Brighter Planet's blog
We have released the results of our latest research, focused on assessing the efficiency of 46,000 individual US hotels. The report, Hotel Carbon & Energy Efficiency, presents efficiency rankings for 75 of the largest hotel chains, examines key drivers of efficiency, and analyzes industry trends.
The analysis was performed using our CM1-based hotel impact model to estimate footprints for each individual hotel property, based on building characteristics data from the Northstar Travel Media hotels database. The model uses factors like a hotel’s location, size, number of floors, climate, construction date, and amenities like fridges and pools to predict energy use and carbon emissions using fuzzy set analysis that references the US EIA’s Commercial Buildings Energy Consumption Survey.

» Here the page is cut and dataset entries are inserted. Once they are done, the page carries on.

/-- Whether an action can make an edge: none of DAC and MARK does. -/
def makesEdge (a : Nat) : Bool := 1 ≤ actCode a && actCode a ≤ 6
/-- A slot is released: its command enters the transmit queue with its G, RELEASED counts, and the slot is free (R110, R111). What is known of its first edge is kept until that is measured (R126,
R131). A MARK with NOTIFY raises no EDGE_DONE: it has no gate instant, and the spec does not settle it (log entry 152). -/
def State.releaseSlot (s : State) (x : Slot) : State :=
  let s0 := { s with fold := { s.fold with slots := s.fold.slots.filter fun y => y.idx != x.idx } }
  let c := tgt x.target
  if x.isMark then s0.markNote x.t x.param
  else
    let g := s.gateOf x.t x.target x.action x.param
    let unc := x.late || s.nOf c (firstOn x.action x.param) < 8 || !s.on (F.TO_CFG_COMP c)
    let info : SlotInfo := { t := x.t, target := x.target, action := x.action, late := x.late, uncomp := unc, order := x.order }
    let s1 := (s0.updLink (grpOf c) fun l =>
      { l with tx := l.tx ++ [{ cmd := s.timedCmd x.t x.target x.action x.param, tag := .slot info }] }).wrapTally F.FOLD_RELEASED
    let s2 := s1.actionCmd g x.target x.action x.param
    let w : EdgeWait := {
      t := x.t, target := x.target, action := x.action, g := g, on := firstOn x.action x.param, order := x.order, uncomp := unc
      late := x.late, adj := false }
    if makesEdge x.action || x.action ≥ 128 then s2.updCh c fun k => { k with waits := k.waits ++ [w] } else s2
/-- Whether a slot's group is absent, which cancels it when it falls due (R122). -/
def State.stranded (s : State) (x : Slot) : Bool := !x.isMark && s.absent (grpOf (tgt x.target))
/-- Whether a slot can be dealt with now: a MARK, a slot of an absent group, or one whose group's queue has room (R111). -/
def State.roomFor (s : State) (x : Slot) : Bool := x.isMark || s.stranded x || (s.link (grpOf (tgt x.target))).tx.length < 32
/-- A slot is marked DUE. -/
def State.markDue (s : State) (x : Slot) : State :=
  { s with fold := { s.fold with slots := s.fold.slots.map fun y => if y.idx = x.idx then { y with due := true } else y } }
/-- A due slot is released, or marked DUE: counted when its group's queue is full, and left to `cancelAbsent` when its group is absent (R111,
R122). -/
def State.releaseOrWait (s : State) (x : Slot) : State :=
  if s.stranded x then s.markDue x
  else if s.roomFor x then s.releaseSlot x
  else if x.due then s
  else (s.markDue x).tally F.FOLD_TALLY_C_QUEUE_WAITS
/-- The slots of absent groups that have fallen due together are cancelled with cause 5, one notification for each channel (R121, R122). -/
def State.cancelAbsent (s : State) : State := s.cancelSlots (fun x => x.due && s.stranded x) 5 0

/-- The order of release: ascending T, then entry order (R114). -/
def Slot.before (a b : Slot) : Bool := a.t / 4 < b.t / 4 || (a.t / 4 == b.t / 4 && a.order ≤ b.order)
/-- The first of a list of slots in the order of R114. -/
def firstSlot : List Slot → Option Slot
  | [] => none
  | x :: t => match firstSlot t with
    | none => some x
    | some y => some (if x.before y then x else y)

/-- The outcome of a late slot by its policy: executed or not (R116). -/
def State.lateExec (s : State) (policy lateness : Nat) : Bool :=
  policy == 1 || (policy == 3 && lateness ≤ s.reg F.FOLD_GRACE * 1000)
/-- A slot that is late at entry, or at the setting of ENABLE, is executed or dropped by its policy (R116, R117). -/
def State.lateSlot (s : State) (x : Slot) (where_ : Nat) : State :=
  let lateness := ((s.now : Int) - x.r).toNat
  if s.lateExec x.policy lateness then
    let s1 := (s.slotLate x.target x.action x.t 0 where_ lateness).tally F.FOLD_TALLY_A_LATE_EXEC
    let y := { x with late := true }
    let s2 : State := { s1 with fold := { s1.fold with slots := s1.fold.slots.map fun z => if z.idx = x.idx then y else z } }
    s2.releaseOrWait y
  else
    let s1 : State := { s with fold := { s.fold with slots := s.fold.slots.filter fun z => z.idx != x.idx } }
    (s1.slotLate x.target x.action x.t 1 where_ lateness).tally F.FOLD_TALLY_A_LATE_DROP

/-- The place in the window that a new slot takes: a free one, which of them being open (log entry 10). -/
def freePlace (used : List Nat) (k : Nat) : Nat :=
  (((List.range 192).map fun i => (k + i) % 192).find? fun i => !(used.contains i)).getD 0
/-- One action of an entry enters the Fold (R107, R110, R116, R117). -/
def State.enterAction (s : State) (policy t target action param : Nat) : State :=
  let p := s.openValue
  let x : Slot := {
    idx := freePlace (s.fold.slots.map (·.idx)) p.1, t := t, target := target, action := action, param := param
    policy := latePolicy policy (s.reg F.FOLD_CTRL_LATE_POLICY), order := s.fold.order, r := s.releaseOf t target action param }
  let s1 := p.2
  let s2 := { s1 with fold := { s1.fold with slots := s1.fold.slots ++ [x], order := s1.fold.order + 1 } }
  (if s.on F.FOLD_CTRL_ENABLE && decide (x.r ≤ (s.now : Int)) then s2.lateSlot x 0 else s2).peakOcc

/-- COUNT and POLICY of the header flags (Table 5.1). -/
def entryCount (e : Entry) : Nat := bytesAt e 1 1 % 4
/-- The reason a ring 2 entry is refused, 0 for none (R108, Table 5.9). Of several faults at once the first in this order is named: the
spec gives no order (log entry 149). -/
def refuseReason (e : Entry) : Nat :=
  let op := bytesAt e 0 1
  if op ≠ 0x20 ∧ op ≠ 0x21 then 5
  else if op = 0x21 then (if bytesAt e 16 8 < bytesAt e 8 8 then 4 else 0)
  else if entryCount e = 0 then 1
  else if (List.range (entryCount e)).any (fun j => actCode (bytesAt e (13 + 16 * j) 1) = 0 || 8 < actCode (bytesAt e (13 + 16 * j) 1)) then 2
  else if (List.range (entryCount e)).any (fun j => actCode (bytesAt e (13 + 16 * j) 1) != 8 && 32 ≤ bytesAt e (12 + 16 * j) 1) then 3
  else 0
/-- A refused entry is consumed, notified and counted (R108). -/
def State.refuseEntry (s : State) (e : Entry) (why : Nat) : State :=
  let s1 : State := { s with host := { s.host with head2 := none } }
  ((((s1.consume 2).notify 0x15 [(12, 1, why), (13, 1, bytesAt e 0 1), (16, 4, bytesAt e 56 4)]).tally F.FOLD_TALLY_C_REFUSED).cause
    .fold 4).lowWater
/-- Ring 2 feeds the Fold: the ring is enabled and not in keeper mode (R341, R393). -/
def State.feeds (s : State) : Bool := s.ringRuns 2 && !s.sv.keeper

/-- The head of ring 2 waits for slots: once a wait, FOLD_FULL is raised (R118). -/
def State.fullWait (s : State) (e : Entry) : State :=
  if s.on F.FOLD_STATUS_FULL_WAIT then s
  else
    let ts := (List.range (entryCount e)).map fun j => bytesAt e (4 + 16 * j) 8
    let s1 := (s.setReg F.FOLD_STATUS_FULL_WAIT 1).notify 0x11
      [(12, 1, s.occupancy), (16, 4, s.ringPending 2), (24, 8, ts.foldl min (ts.headD 0))]
    (s1.tally F.FOLD_TALLY_C_FULL_WAITS).cause .fold 1
/-- A SCHEDULE entry at the head of ring 2 is moved whole into COUNT slots, waits for them, or is refused (R107, R108, R118). Its slots that
are late at entry are released in the order of its actions, not of their T, and one that finds room goes at once, though DUE slots with an
earlier T wait for room: R114 orders neither (DESIGN CHOICE, log entry 172). -/
def State.scheduleHead (s : State) : State :=
  match s.host.head2 with
  | none => s
  | some e =>
    if !s.feeds || bytesAt e 0 1 = 0x21 then s
    else if refuseReason e ≠ 0 then s.refuseEntry e (refuseReason e)
    else if 192 < s.occupancy + entryCount e then s.fullWait e
    else
      let s0 : State := { s with host := { s.host with head2 := none } }
      let s1 := (s0.consume 2).setReg F.FOLD_STATUS_FULL_WAIT 0
      ((List.range (entryCount e)).foldl (fun s j =>
        s.enterAction (bytesAt e 1 1 / 4 % 4) (bytesAt e (4 + 16 * j) 8) (bytesAt e (12 + 16 * j) 1) (bytesAt e (13 + 16 * j) 1)
          (bytesAt e (16 + 16 * j) 4)) s1).cancelAbsent.lowWater
/-- SCHEDULE. -/
def execSchedule (s : State) : Host.Outcome State Fault Refusal := onHub State.scheduleHead s

/-- A CANCEL entry at the head of ring 2 is applied, and needs no slot (R118, R121, Table 5.6). -/
def State.cancelHead (s : State) : State :=
  match s.host.head2 with
  | none => s
  | some e =>
    if !s.feeds || bytesAt e 0 1 ≠ 0x21 then s
    else if refuseReason e ≠ 0 then s.refuseEntry e (refuseReason e)
    else
      let mask := bytesAt e 4 4
      let s0 : State := { s with host := { s.host with head2 := none } }
      let s1 := s0.consume 2
      (s1.cancelSlots (fun x => (if x.isMark then mask == 2 ^ 32 - 1 else mask.testBit (tgt x.target).val) &&
        bytesAt e 8 8 ≤ x.t / 4 * 4 && x.t / 4 * 4 ≤ bytesAt e 16 8) 4 0).lowWater
/-- CANCEL_ENTRY. -/
def execCancelEntry (s : State) : Host.Outcome State Fault Refusal := onHub State.cancelHead s

/-- The slots that are due: R at or before machine time while ENABLE is 1 (R110, R117); one that already waits for queue room stands
among them once there is room (R114). -/
def State.dueSlots (s : State) : List Slot :=
  if s.on F.FOLD_CTRL_ENABLE then s.fold.slots.filter fun x => decide (x.r ≤ (s.now : Int)) && (!x.due || s.roomFor x) else []
/-- The first due slot in the order of R114 is released, or waits for queue room; where its group is absent, it is cancelled with every other
slot of an absent group that is due (R121, R122). -/
def State.slotDue (s : State) : State :=
  match firstSlot s.dueSlots with
  | none => s
  | some x =>
    if s.stranded x then (s.cancelSlots (fun y => s.stranded y && decide (y ∈ s.dueSlots)) 5 0).lowWater else (s.releaseOrWait x).lowWater
/-- SLOT_DUE. -/
def execSlotDue (s : State) : Host.Outcome State Fault Refusal := onHub State.slotDue s

/-- Waiting due slots of a group are released while its queue has room, in the order of R114 (R111). -/
def State.drain (g : Grp) : Nat → State → State
  | 0, s => s
  | k + 1, s => match firstSlot (s.fold.slots.filter fun x => x.due && grpOf (tgt x.target) == g && s.roomFor x && !s.stranded x) with
    | none => s
    | some x => State.drain g k (s.releaseSlot x)
/-- QUEUE_ROOM. -/
def execQueueRoom (g : Grp) (s : State) : Host.Outcome State Fault Refusal := onHub (fun s => (State.drain g 192 s).cancelAbsent.lowWater) s
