/-- Whether the driving block of an analogue output may be on: nothing holds it off (R68, R70, R185, R289, R300). -/
def State.dacOn (s : State) (c : Ch) : Bool :=
  dacMode (s.ch c).mode && (s.ch c).park.isNone && !s.supplyHeld c && s.permit c && !(s.ch c).permitHeld && !(s.ch c).anOff &&
    (!(s.dieOf (grpOf c)).safe || s.safeKind c == 2 || s.safeKind c == 5)
/-- A code bounded by AN_CLAMP (R177). -/
def State.dacClamped (s : State) (c : Ch) (code : Nat) : Nat :=
  dacBound (s.dreg (F.AN_CLAMP_CODE_MIN c)) (s.dreg (F.AN_CLAMP_CODE_MAX c)) code
/-- CLAMPED: the written code lies above CODE_MAX or below CODE_MIN; outside the analogue modes it reads 0 (R177, R190). -/
def State.showClamped (s : State) (c : Ch) : State :=
  let v := s.dreg (F.AN_DAC_CODE c)
  s.setDie (F.AN_STATUS_CLAMPED c)
    (b2n (analogMode (s.ch c).mode && (decide (s.dreg (F.AN_CLAMP_CODE_MAX c) < v) || decide (v < s.dreg (F.AN_CLAMP_CODE_MIN c)))))
/-- The effective command; a new one suspends the mismatch check for 1 ms (R184). -/
def State.setEffective (s : State) (c : Ch) (v : Nat) : State :=
  s.updCh c fun k => { k with dacCmd := v, dacAt := if k.dacCmd = v then k.dacAt else some s.clock }
/-- The DAC is set to an effective command with no ramp. -/
def State.dacStep (s : State) (c : Ch) (v : Nat) : State :=
  ((s.setEffective c v).setDie (F.AN_STATUS_DAC_NOW c) v).setDie (F.AN_STATUS_RAMPING c) 0
/-- A new effective command: a step, or a ramp from the present DAC_NOW (R179). -/
def State.dacTarget (s : State) (c : Ch) (v : Nat) : State :=
  if s.dreg (F.AN_CFG_RAMP c) = 0 then s.dacStep c v
  else (s.setEffective c v).setDie (F.AN_STATUS_RAMPING c) (b2n (s.dreg (F.AN_STATUS_DAC_NOW c) != v))
/-- The MCLKx period of 40 ns in which a channel's group die stands (R22). -/
def State.mclkPeriod (s : State) (c : Ch) : Nat := s.dieNow (grpOf c) / 40
/-- A command of an analogue output: CODE keeps what was written, and the DAC follows it unless the block is held off or the
group is in the safe state (R68, R177, R290). -/
def State.dacCommand (s : State) (c : Ch) (code : Nat) : State :=
  let s1 := ((s.setDie (F.AN_DAC_CODE c) code).showClamped c).updCh c fun k => { k with permitHeld := k.permitHeld && !s.permit c }
  if s1.dacOn c && !(s1.dieOf (grpOf c)).safe then s1.dacTarget c (s1.dacClamped c code) else s1
/-- An analogue output is brought to what its state asks: the safe-state value, or the effective command; a ramp ends when its block
goes off (R177, Table 13.8). -/
def State.anSettle (s : State) (c : Ch) : State :=
  if !s.dacOn c then s.setDie (F.AN_STATUS_RAMPING c) 0
  else if (s.dieOf (grpOf c)).safe then
    if s.safeKind c = 5 then s.dacStep c (s.dacClamped c (s.dreg (F.GRP_SAFE_CODE (grpOf c) (chN c))))
    else s.dacStep c (s.dreg (F.AN_STATUS_DAC_NOW c))
  else s.dacStep c (s.dacClamped c (s.dreg (F.AN_DAC_CODE c)))
/-- The die tells the hub die the code last applied, with the place of the last write of AN_DAC that it has carried out (R181). -/
def State.dacTold (s : State) (c : Ch) (code : Nat) : State := s.evt (grpOf c) (.dacCode (chN c) code (s.ch c).dacW)
/-- A write of AN_DAC at the die. In the MCLKx period of a DAC action it comes before the action, whose code holds, and is told again as
the one applied after that write (R181). -/
def State.dacWritten (s : State) (c : Ch) (code : Nat) : State :=
  if (s.ch c).dacFold = some (s.mclkPeriod c) then s.dacTold c (s.dreg (F.AN_DAC_CODE c)) else s.dacCommand c code
/-- A DAC action: its code becomes that of AN_DAC, in the die and in the image (R178, R181). -/
def State.dacAction (s : State) (c : Ch) (code : Nat) : State :=
  ((s.dacCommand c code).updCh c fun k => { k with dacFold := some (s.mclkPeriod c) }).dacTold c code
/-- A write of AN_CLAMP at the die: the ramp or the command follows the new bounds (R181). -/
def State.clampWritten (s : State) (c : Ch) : State :=
  let s1 := s.showClamped c
  if s1.dacOn c && !(s1.dieOf (grpOf c)).safe then s1.dacTarget c (s1.dacClamped c (s1.dreg (F.AN_DAC_CODE c))) else s1
/-- DAC_RAMP_STEP: RAMP x 16 codes toward the effective command (R179). -/
def State.rampStep (s : State) (c : Ch) : State :=
  if !s.don (F.AN_STATUS_RAMPING c) || !s.dacOn c then s
  else
    let now := s.dreg (F.AN_STATUS_DAC_NOW c)
    let goal := (s.ch c).dacCmd
    let r := s.dreg (F.AN_CFG_RAMP c) * 16
    let v := if r = 0 then goal else if now < goal then min goal (now + r) else max goal (now - r)
    (s.setDie (F.AN_STATUS_DAC_NOW c) v).setDie (F.AN_STATUS_RAMPING c) (b2n (v != goal))
def execDacRampStep (c : Ch) (s : State) : Host.Outcome State Fault Refusal := onDie (grpOf c) (fun s => s.rampStep c) s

A few key findings include:
Hotel impact per room-night varies more than tenfold across the lodging industry. The most efficient quarter of hotels use just 7% of the industry’s energy, while the dirtiest quarter consume more than 50%.
Footprint reduction opportunities exist for hotel customers at every price point. Major footprint variation exists within service classes and even between hotels of the same chain in the same city, making it possible for most travelers to reduce their impact without increasing cost or limiting travel.
Hotels are growing less and less efficient. Energy and emissions per room-night have doubled over the past 50 years, driven by increasing area per room, increasing amenities, and increasing reliance on dirty fuels.
Hotel chains vary enormously in their impacts. Our analysis ranked Vagabond Inns as the most efficient among 75 of the largest hotel chains, while JW Marriott had the greatest estimated impact per room-night.